GitHub - joelkuiper/Llamora: A diary web application based on Python, HTMX, and a local LLM

A local-first journaling environment that makes continuity visible. Write in daily pages. A model running on your machine produces day openings, recaps, and reflective responses. It's not a chat wrapper, but a navigable archive built around time and return.

Design Philosophy

Llamora is organised around time, not conversation sessions. The primary navigation is a calendar. Entries are anchored to dates, not threads.

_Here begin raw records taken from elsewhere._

theorem timeLocked_timeAdvanced (h : Rising s.regs) : timeLocked (timeAdvanced n s) = timeLocked s := by
  have hp : (timeAdvanced n s).ntb = s.ntb ∧ (timeAdvanced n s).now = s.now := by
    unfold timeAdvanced setCmpNext
    split <;> simp only [lower_fields, setFld_fields, and_self]
  unfold timeLocked
  rw [fld_timeAdvanced h (by decide), fld_timeAdvanced h (by decide), hp.1, hp.2]

/-- A time comparator with no destination at its instant. -/
theorem exec_comparatorFire (c : Canon s) (hn : n < 16) (h25 : n ∉ [2, 5]) (hw : slook s.ntb.waiting n = none)
    (he : isSet s (R.CMPn_CFG_en n) = true) (hm : isSet s (R.CMPn_CFG_mode n) = false) (hr : fld s (R.CMPn_CFG_route n) = 0)
    (ht : cmpNext s n ≤ netNs s) :
    exec (.comparatorFire n) s = .next (firedShown n (timeLocked s) (timeAdvanced n s)) := by
  show Host.Outcome.next (comparatorFire n s) = _
  have hfire : comparatorFire n s = timeFire n false s := by
    unfold comparatorFire
    rw [if_neg (by omega), hw]
    simp [he, hm, ht]
  have hadv : timeFire n false s = cmpFire n (cmpNext s n) false (timeAdvanced n s) := by
    unfold timeFire timeAdvanced
    simp only [Bool.false_eq_true, if_false]
  rw [hfire, hadv, cmpFire_unrouted (rising_timeAdvanced c.regs.1) (fun h => h25 (by simp [h])) (fun h => h25 (by simp [h]))
    ((route_timeAdvanced c.regs.1).trans hr), timeLocked_timeAdvanced c.regs.1]

theorem cmpNext_of_fld (h : ∀ g : Field, g.addr ∈ [A.CMPn_NXT_SLO n, A.CMPn_NXT_SHI n, A.CMPn_NXT_NS n] → fld t g = fld s g) :
    cmpNext t n = cmpNext s n := by
  unfold cmpNext
  rw [h (R.CMPn_NXT_SLO_s n) (by simp [R.CMPn_NXT_SLO_s]), h (R.CMPn_NXT_SHI_s n) (by simp [R.CMPn_NXT_SHI_s]),
    h (R.CMPn_NXT_NS_ns n) (by simp [R.CMPn_NXT_NS_ns])]

theorem comparatorFire_effect (c : Canon s) (hn : n < 16) (h25 : n ∉ [2, 5]) (hw : slook s.ntb.waiting n = none)
    (he : isSet s (R.CMPn_CFG_en n) = true) (hm : isSet s (R.CMPn_CFG_mode n) = false) (hr : fld s (R.CMPn_CFG_route n) = 0)
    (ht : cmpNext s n ≤ netNs s) (hmax : netNs s < 2 ^ 62) :
    Goes (exec (.comparatorFire n) s) fun t => isSet t (R.CMPn_CST_fired n) = true ∧ isSet t R.NTB_IFLG_trig = true ∧
      isSet t (R.CMPn_CST_lockd n) = timeLocked s ∧ (cmpPeriod s n = 0 → isSet t (R.CMPn_CFG_en n) = false) ∧
      (cmpPeriod s n ≠ 0 → cmpNext t n = cmpNext s n + cmpPeriod s n ∧ isSet t (R.CMPn_CFG_en n) = true) := by
  rw [exec_comparatorFire c hn h25 hw he hm hr ht]
  obtain ⟨e1, e2, e3, -, -, ecst, hlo⟩ := cmpRegs_addr n
  have ha := rising_timeAdvanced c.regs.1 (n := n)
  obtain ⟨hfired, htrig, hlock⟩ := firedShown_shows (n := n) ha (timeLocked s)
  have hen : isSet (firedShown n (timeLocked s) (timeAdvanced n s)) (R.CMPn_CFG_en n) = isSet (timeAdvanced n s) (R.CMPn_CFG_en n) :=
    congrArg (· == 1) (fld_firedShown ha _ (by simp only [R.CMPn_CFG_en]; omega) (by simp only [R.CMPn_CFG_en, A.NTB_IFLG]; omega))
  refine ⟨hfired, htrig, hlock, fun hp => ?_, fun hp => ⟨?_, ?_⟩⟩
  · rw [hen, timeAdvanced, if_pos hp]
    exact isSet_lower c.regs.1 _ (by decide : 0 + 1 ≤ 32)
  · rw [cmpNext_of_fld (s := timeAdvanced n s) fun g hg => ?_, timeAdvanced, if_neg hp]
    · refine cmpNext_setCmpNext c.regs.1 ?_
      have h1 := fld_lt s (R.CMPn_PER_S_s n)
      have h2 := fld_lt s (R.CMPn_PER_NS_ns n)
      simp only [R.CMPn_PER_S_s, R.CMPn_PER_NS_ns] at h1 h2
      unfold cmpPeriod
      simp only [R.CMPn_PER_S_s, R.CMPn_PER_NS_ns]
      omega
    · simp only [List.mem_cons, List.not_mem_nil, or_false] at hg
      exact fld_firedShown ha _ (by omega) (by simp only [A.NTB_IFLG]; omega)
  · rw [hen, timeAdvanced, if_neg hp]
    exact (congrArg (· == 1) (fld_setCmpNext c.regs.1 _ (by simp only [R.CMPn_CFG_en]; omega) (by simp only [R.CMPn_CFG_en]; omega)
      (by simp only [R.CMPn_CFG_en]; omega))).trans he

end

end Sys2Proof.Machine

namespace Sys2Proof.Machine

open Sys2Proof

section
variable {s t : State} {n at_ src : Nat} {edge : Bool}

/-! ### Captures (R79) -/

/-- Whether unit `n` takes an event of source `src`. -/
def capTakes (n src : Nat) (edge : Bool) (s : State) : Bool :=
  isSet s (R.CAPn_CFG_en n) && fld s (R.CAPn_CFG_src n) == src &&
    (!(decide (0x100 ≤ src) && decide (src ≤ 0x11F)) || isSet s (R.CAPn_CFG_edge n) != edge)

/-- The time in the registers of unit `n`. -/
def capHold (n at_ : Nat) (s : State) : State :=
  setFld (setFld (setFld s (R.CAPn_NS_ns n) (at_ % 1000000000)) (R.CAPn_SLO_s n) (at_ / 1000000000 % 2 ^ 32)) (R.CAPn_SHI_s n)
    (at_ / 1000000000 / 2 ^ 32 % 2 ^ 32)

/-- What an event does in unit `n`. -/
def capUnit (at_ src : Nat) (edge : Bool) (n : Nat) (s : State) : State :=
  if capTakes n src edge s then
    if isSet s (R.CAPn_CFG_full n) then raise s (R.CAPn_CFG_ovr n)
    else raise (raise (capHold n at_ s) (R.CAPn_CFG_full n)) R.NTB_IFLG_cap
  else s

theorem captureAt_eq : captureAt at_ src edge s = upTo 16 (capUnit at_ src edge) s := rfl

/-- The fields of capture unit `n`. -/
def InCap (n : Nat) (g : Field) : Prop := A.CAPn_CFG n ≤ g.addr ∧ g.addr < A.CAPn_CFG n + 0x10

theorem capRegs_addr (n : Nat) : A.CAPn_NS n = A.CAPn_CFG n + 0x4 ∧ A.CAPn_SLO n = A.CAPn_CFG n + 0x8 ∧ A.CAPn_SHI n = A.CAPn_CFG n + 0xC ∧
    A.CAPn_CFG n = 0x40020300 + 0x10 * n := by
  simp only [A.CAPn_NS, A.CAPn_SLO, A.CAPn_SHI, A.CAPn_CFG]
  exact ⟨by omega, by omega, by omega, trivial⟩

/-- An update of a field keeps a property of the state. -/
theorem capUnit_induct {P : State → Prop} (hs : P s)
    (step : ∀ (u : State) (f : Field) (v : Nat), InCap n f ∨ (f = R.NTB_IFLG_cap ∧ v = 1) → P u → P (setFld u f v)) :
    P (capUnit at_ src edge n s) := by
  obtain ⟨e1, e2, e3, -⟩ := capRegs_addr n
  have hcfg : ∀ f : Field, f.addr = A.CAPn_CFG n → InCap n f := fun f e => by unfold InCap; omega
  have hold : P (capHold n at_ s) :=
    step _ _ _ (.inl ⟨by simp only [R.CAPn_SHI_s]; omega, by simp only [R.CAPn_SHI_s]; omega⟩)
      (step _ _ _ (.inl ⟨by simp only [R.CAPn_SLO_s]; omega, by simp only [R.CAPn_SLO_s]; omega⟩)
        (step _ _ _ (.inl ⟨by simp only [R.CAPn_NS_ns]; omega, by simp only [R.CAPn_NS_ns]; omega⟩) hs))
  unfold capUnit
  split
  · split
    · exact step _ _ _ (.inl (hcfg (R.CAPn_CFG_ovr n) rfl)) hs
    · exact step _ _ _ (.inr ⟨rfl, rfl⟩) (step _ _ _ (.inl (hcfg (R.CAPn_CFG_full n) rfl)) hold)
  · exact hs

theorem rising_capUnit (h : Rising s.regs) : Rising (capUnit at_ src edge n s).regs :=
  capUnit_induct (P := fun u => Rising u.regs) h fun _ f v _ hu => rising_setFld hu f v
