-- ==== Sys2Proof/Laws/State.lean ====
section
/-! SUPPORT. For every update of the state, what each field is after it. -/

namespace Sys2Proof.Machine

variable (s : State) (x y : Nibble) (b : Byte) (a : Word) (c : Bool) (r : FaultRecord) (k n : Nat) (bytes : List Byte)

/-! writeV -/

@[simp] theorem State.writeV_i : (s.writeV x b).i = s.i := rfl
@[simp] theorem State.writeV_pc : (s.writeV x b).pc = s.pc := rfl
@[simp] theorem State.writeV_sp : (s.writeV x b).sp = s.sp := rfl
@[simp] theorem State.writeV_stack : (s.writeV x b).stack = s.stack := rfl
@[simp] theorem State.writeV_dt : (s.writeV x b).dt = s.dt := rfl
@[simp] theorem State.writeV_st : (s.writeV x b).st = s.st := rfl
@[simp] theorem State.writeV_mem : (s.writeV x b).mem = s.mem := rfl
@[simp] theorem State.writeV_fb : (s.writeV x b).fb = s.fb := rfl
@[simp] theorem State.writeV_key : (s.writeV x b).key = s.key := rfl
@[simp] theorem State.writeV_released : (s.writeV x b).released = s.released := rfl
@[simp] theorem State.writeV_lastDraw : (s.writeV x b).lastDraw = s.lastDraw := rfl
@[simp] theorem State.writeV_beep : (s.writeV x b).beep = s.beep := rfl
@[simp] theorem State.writeV_loaded : (s.writeV x b).loaded = s.loaded := rfl
@[simp] theorem State.writeV_halted : (s.writeV x b).halted = s.halted := rfl
@[simp] theorem State.writeV_fault : (s.writeV x b).fault = s.fault := rfl
@[simp] theorem State.writeV_soundEnabled : (s.writeV x b).soundEnabled = s.soundEnabled := rfl
@[simp] theorem State.writeV_cfg : (s.writeV x b).cfg = s.cfg := rfl
@[simp] theorem State.writeV_program : (s.writeV x b).program = s.program := rfl
@[simp] theorem State.writeV_now : (s.writeV x b).now = s.now := rfl
@[simp] theorem State.writeV_samples : (s.writeV x b).samples = s.samples := rfl
@[simp] theorem State.writeV_draws : (s.writeV x b).draws = s.draws := rfl
@[simp] theorem State.writeV_readSlot : (s.writeV x b).readSlot k = s.readSlot k := rfl
@[simp] theorem State.writeV_byteAt : (s.writeV x b).byteAt k = s.byteAt k := rfl

/-! setI -/

@[simp] theorem State.setI_v : (s.setI a).v = s.v := rfl
@[simp] theorem State.setI_i : (s.setI a).i = a := rfl
@[simp] theorem State.setI_pc : (s.setI a).pc = s.pc := rfl
@[simp] theorem State.setI_sp : (s.setI a).sp = s.sp := rfl
@[simp] theorem State.setI_stack : (s.setI a).stack = s.stack := rfl
@[simp] theorem State.setI_dt : (s.setI a).dt = s.dt := rfl
@[simp] theorem State.setI_st : (s.setI a).st = s.st := rfl
@[simp] theorem State.setI_mem : (s.setI a).mem = s.mem := rfl
@[simp] theorem State.setI_fb : (s.setI a).fb = s.fb := rfl
@[simp] theorem State.setI_key : (s.setI a).key = s.key := rfl
@[simp] theorem State.setI_released : (s.setI a).released = s.released := rfl
@[simp] theorem State.setI_lastDraw : (s.setI a).lastDraw = s.lastDraw := rfl
@[simp] theorem State.setI_beep : (s.setI a).beep = s.beep := rfl
@[simp] theorem State.setI_loaded : (s.setI a).loaded = s.loaded := rfl
@[simp] theorem State.setI_halted : (s.setI a).halted = s.halted := rfl
@[simp] theorem State.setI_fault : (s.setI a).fault = s.fault := rfl
@[simp] theorem State.setI_soundEnabled : (s.setI a).soundEnabled = s.soundEnabled := rfl
@[simp] theorem State.setI_cfg : (s.setI a).cfg = s.cfg := rfl
@[simp] theorem State.setI_program : (s.setI a).program = s.program := rfl
@[simp] theorem State.setI_now : (s.setI a).now = s.now := rfl
@[simp] theorem State.setI_samples : (s.setI a).samples = s.samples := rfl
@[simp] theorem State.setI_draws : (s.setI a).draws = s.draws := rfl
@[simp] theorem State.setI_readV : (s.setI a).readV y = s.readV y := rfl
@[simp] theorem State.setI_readSlot : (s.setI a).readSlot k = s.readSlot k := rfl
@[simp] theorem State.setI_byteAt : (s.setI a).byteAt k = s.byteAt k := rfl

Many AI interfaces are built around an ongoing back-and-forth. Here, the model is part of a daily flow: it opens each day, can respond to entries, and suggests traces. Those suggestions are optional. When kept, they become part of the archive — not temporary output. Over time, both your writing and the model's contributions accumulate in the same log.

Privacy is structural. A diary is a personal artifact with strong security expectations. You don't expect it to send data elsewhere, depend on a remote service, or expose its contents by default. In Llamora, the model runs on your machine and the archive stays there, locked behind a key. The application makes no outbound requests — no telemetry, no analytics, no phoning home.

No evaluation. The model can respond and suggest traces, but it does not score entries, infer traits, or generate behavioural profiles. Nothing is surfaced as an assessment. The record is yours to interpret.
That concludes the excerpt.